Federal Courts Are Speeding Up the Appeal Process

By USDR

Every defendant has the right to file an appeal to a higher court. The procedure is put in place to ensure fair trials and minimize legal errors that may affect the outcome of criminal cases. According to the Administrative Office of the United States Courts, the number of appeals filed is increasing by a substantial amount every year.

The result is predictable. Federal criminal appeals take longer to process. The different court circuits we have in this country are taking active steps towards speeding up the process.

Long Waiting Time

According to the same reports from the Administrative Office of the United States Courts, most federal criminal appeals take 17 months to reach a verdict. The process is shorter in particular court circuits, but it can also be very long in others.

Among the 12 court circuits available in this country, the Fourth Circuit is the fastest one when handling appeals.
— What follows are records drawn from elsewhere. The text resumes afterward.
-- ==== Sys2Proof/Laws/PerInstr.lean ====
section
/-! SUPPORT. One lemma per constructor of Instr: the fields its encoder writes fit the word of R23, and the decoder reads that
instruction from them. The events are no token instructions and have no word. -/

set_option linter.unusedSimpArgs false
set_option linter.unusedVariables false

namespace Sys2Proof

/-- The codes of the fields read back (R28, R30). -/
theorem tyOfCode_tyCode (t : Ty) : tyOfCode (tyCode t) = t := by cases t <;> rfl
theorem portOfCode_portCode (x : Port) : portOfCode (portCode x) = some x := by cases x <;> rfl
theorem modeOfCode_modeCode (x : Mode) : modeOfCode (modeCode x) = some x := by cases x <;> rfl
theorem portCode_lt (x : Port) : portCode x < 3 := by cases x <;> decide
theorem modeCode_lt (x : Mode) : modeCode x < 4 := by cases x <;> decide
theorem tyCode_lt (t : Ty) : tyCode t < 16 := by cases t <;> decide

/-- A destination field reads back as the destination it was written from (R24). -/
theorem destOfCode_destCode (d : Dest) : destOfCode (destCode d) = some d := by
  cases d with
  | none => rfl
  | node n p =>
    have hn : n.toNat < 128 := n.isLt
    have hp := portCode_lt p
    have h1 : (512 + n.toNat * 4 + portCode p) / 512 = 1 := by omega
    have h2 : (512 + n.toNat * 4 + portCode p) % 4 = portCode p := by omega
    have h3 : (512 + n.toNat * 4 + portCode p) / 4 % 128 = n.toNat := by omega
    simp only [destOfCode, destCode, h1, h2, h3, portOfCode_portCode, Option.map_some, BitVec.ofNat_toNat]
    simp
  | out n =>
    have hn : n.toNat < 64 := n.isLt
    have h1 : (1024 + n.toNat * 8) / 512 = 2 := by omega
    have h2 : (1024 + n.toNat * 8) % 8 = 0 := by omega
    have h3 : (1024 + n.toNat * 8) / 8 % 64 = n.toNat := by omega
    simp only [destOfCode, destCode, h1, h2, h3, if_true]
    simp
theorem destCode_lt (d : Dest) : destCode d < 2048 := by
  cases d with
  | none => decide
  | node n p => have hn : n.toNat < 128 := n.isLt; have hp := portCode_lt p; simp only [destCode]; omega
  | out n => have hn : n.toNat < 64 := n.isLt; simp only [destCode]; omega

theorem placeOfCode_placeCode (x : Place) : placeOfCode (placeCode x) = some x := by cases x <;> rfl
theorem placeCode_lt (x : Place) : placeCode x < 3 := by cases x <;> decide
theorem selfWhatOfCode_selfWhatCode (x : SelfWhat) : selfWhatOfCode (selfWhatCode x) = some x := by cases x <;> rfl
theorem selfWhatCode_lt (x : SelfWhat) : selfWhatCode x < 7 := by cases x <;> decide
theorem intCondOfCode_intCondCode (x : IntCond) : intCondOfCode (intCondCode x) = some x := by cases x <;> rfl
theorem intCondCode_lt (x : IntCond) : intCondCode x < 7 := by cases x <;> decide
theorem fltCondOfCode_fltCondCode (x : FltCond) : fltCondOfCode (fltCondCode x) = some x := by cases x <;> rfl
theorem fltCondCode_lt (x : FltCond) : fltCondCode x < 8 := by cases x <;> decide
theorem infoWhatOfCode_infoWhatCode (x : InfoWhat) : infoWhatOfCode (infoWhatCode x) = some x := by cases x <;> rfl
theorem infoWhatCode_lt (x : InfoWhat) : infoWhatCode x < 5 := by cases x <;> decide
theorem partOfCode_partCode (x : Part) : partOfCode (partCode x) = some x := by cases x <;> rfl
theorem partCode_lt (x : Part) : partCode x < 3 := by cases x <;> decide
theorem compOfCode_compCode (x : Comp) : compOfCode (compCode x) = some x := by cases x <;> rfl
theorem compCode_lt (x : Comp) : compCode x < 3 := by cases x <;> decide
theorem redOpOfCode_redOpCode (x : RedOp) : redOpOfCode (redOpCode x) = some x := by cases x <;> rfl
theorem redOpCode_lt (x : RedOp) : redOpCode x < 3 := by cases x <;> decide
theorem atomOpOfCode_atomOpCode (x : AtomOp) : atomOpOfCode (atomOpCode x) = some x := by cases x <;> rfl
theorem atomOpCode_lt (x : AtomOp) : atomOpCode x < 7 := by cases x <;> decide
theorem scopeOfCode_scopeCode (x : Scope) : scopeOfCode (scopeCode x) = some x := by cases x <;> rfl
theorem scopeCode_lt (x : Scope) : scopeCode x < 4 := by cases x <;> decide
theorem geomOfCode_geomCode (x : Geom) : geomOfCode (geomCode x) = some x := by cases x <;> rfl
theorem geomCode_lt (x : Geom) : geomCode x < 6 := by cases x <;> decide
/-- Fields that the word of R23 can hold. -/
def Fields.fits (f : Fields) : Prop :=
  f.opc < 2 ^ 9 ∧ f.ar < 2 ^ 2 ∧ f.slot < 2 ^ 8 ∧ f.ty < 2 ^ 4 ∧ f.immr < 2 ^ 1 ∧ f.mod < 2 ^ 7 ∧ f.d0 < 2 ^ 11 ∧ f.d1 < 2 ^ 11 ∧
  f.d2 < 2 ^ 11 ∧ f.imm < 2 ^ 32 ∧ f.aux < 2 ^ 16 ∧ f.hist < 2 ∧ f.trcf < 2 ∧ f.zero = 0

/-- Fields that fit make a 128-bit word (R23). -/
theorem Fields.toNat_lt (f : Fields) (h : f.fits) : f.toNat < 2 ^ 128 := by
  obtain ⟨opc, ar, slot, ty, immr, mod, d0, d1, d2, imm, aux, hist, trcf, zero⟩ := f
  simp only [Fields.fits] at h
  simp only [Fields.toNat]
  omega

/-- Fields that fit are read back from their word (R23). -/
theorem Fields.ofNat_toNat (f : Fields) (h : f.fits) : Fields.ofNat f.toNat = f := by
  obtain ⟨opc, ar, slot, ty, immr, mod, d0, d1, d2, imm, aux, hist, trcf, zero⟩ := f
  simp only [Fields.fits] at h
  simp only [Fields.toNat, Fields.ofNat, bf, Fields.mk.injEq]
  refine ⟨?_, ?_, ?_, ?_, ?_, ?_, ?_, ?_, ?_, ?_, ?_, ?_, ?_, ?_⟩ <;> omega

/-- The common fields of a well-formed instruction pass the common checks (R23, R25). -/
theorem decPar_fields (p : Par) (opc ar immr mod imm aux : Nat) (zeros arOne : Bool) (tys : List Ty) (rule : DestRule) (typ : Bool)
    (k : Par → Except Reason Instr) (h : p.ok arOne tys rule = true) (hz : zeros = true) (ht : typ = true) :
    decPar (p.fields opc ar immr mod imm aux) zeros arOne tys rule typ k = k p := by
  obtain ⟨slot, ty, d0, d1, d2, hist, trcf⟩ := p
  simp only [Par.ok, Bool.and_eq_true] at h
  have hs : (!arOne || slot.toNat == 0) = true := by
    have := h.1.1
    cases arOne
    · rfl
    · simp only [Bool.not_true, Bool.false_or, beq_iff_eq] at this ⊢; simp [this]
  simp only [decPar, Par.fields, need, get, destOfCode_destCode, tyOfCode_tyCode, hz, ht, h.1.2, h.2, hs, beq_self_eq_true, Bool.and_self, if_true,
    BitVec.ofNat_toNat, BitVec.setWidth_eq]
  cases hist <;> cases trcf <;> rfl

/-- A one-operand form holds SLOT zero (R25). -/
theorem ok_slot (p : Par) (tys : List Ty) (rule : DestRule) (h : p.ok true tys rule = true) : p.slot.toNat = 0 := by
  simp only [Par.ok, Bool.and_eq_true, Bool.not_true, Bool.false_or, beq_iff_eq] at h
  simp [h.1.1]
The circuit, covering Maryland, North Carolina, South Carolina, Virginia and West Virginia, has an average time of 8 months for every appeal case filed.

If you file for an appeal in the Ninth Circuit, however, expect the waiting time to be as long as 22 months. There is a large volume of cases waiting to be processed in the circuit which covers California, Nevada, Washington, Oregon, Idaho and Montana, so it is not always possible to reach a resolution quickly.

On-the-Briefs Resolution

According to experienced criminal appeals attorney Morris A. Anyah, more criminal appeals are processed on-the-briefs. The approach means no hearings or court sessions are required to review the appeal case objectively. Judges only examine the case based on the case documents filed in the appeal.

On-the-briefs resolutions are helping court circuits process appeals faster. The judicial system is also assigning more judges to federal court circuits, expanding their capacity to review and process appeals every year.

The defendant or the appellant first files an opening brief. After studying the opening brief, the appellee – usually the government in many criminal cases – is given a chance to file a responsive brief. The latter is to give the appellee an opportunity to answer to every claim filed in the opening brief. There are no oral arguments involved in the proceedings.

Chances of Success

Ideally, you would want your appeal to be heard in court. Presenting oral arguments is a proven way to increase the likelihood of success in a criminal appeal filing. Naturally, you need a good attorney to represent you and your case.

There are other ways to improve your chance of success in filing a criminal appeal. Even when the appeal is processed on-the-briefs, constructing a strong set of arguments and citing previous cases are two known methods of increasing the chances of getting the expected resolution.

The steps taken by the court circuits and judicial system across the country will not lower the quality of resolutions produced through appeals, according to the Administrative Office of the United States Courts. Courts will take the proper steps and precautions to ensure fair trials for all.

All opinions expressed on USDR are those of the author and not necessarily those of US Daily Review.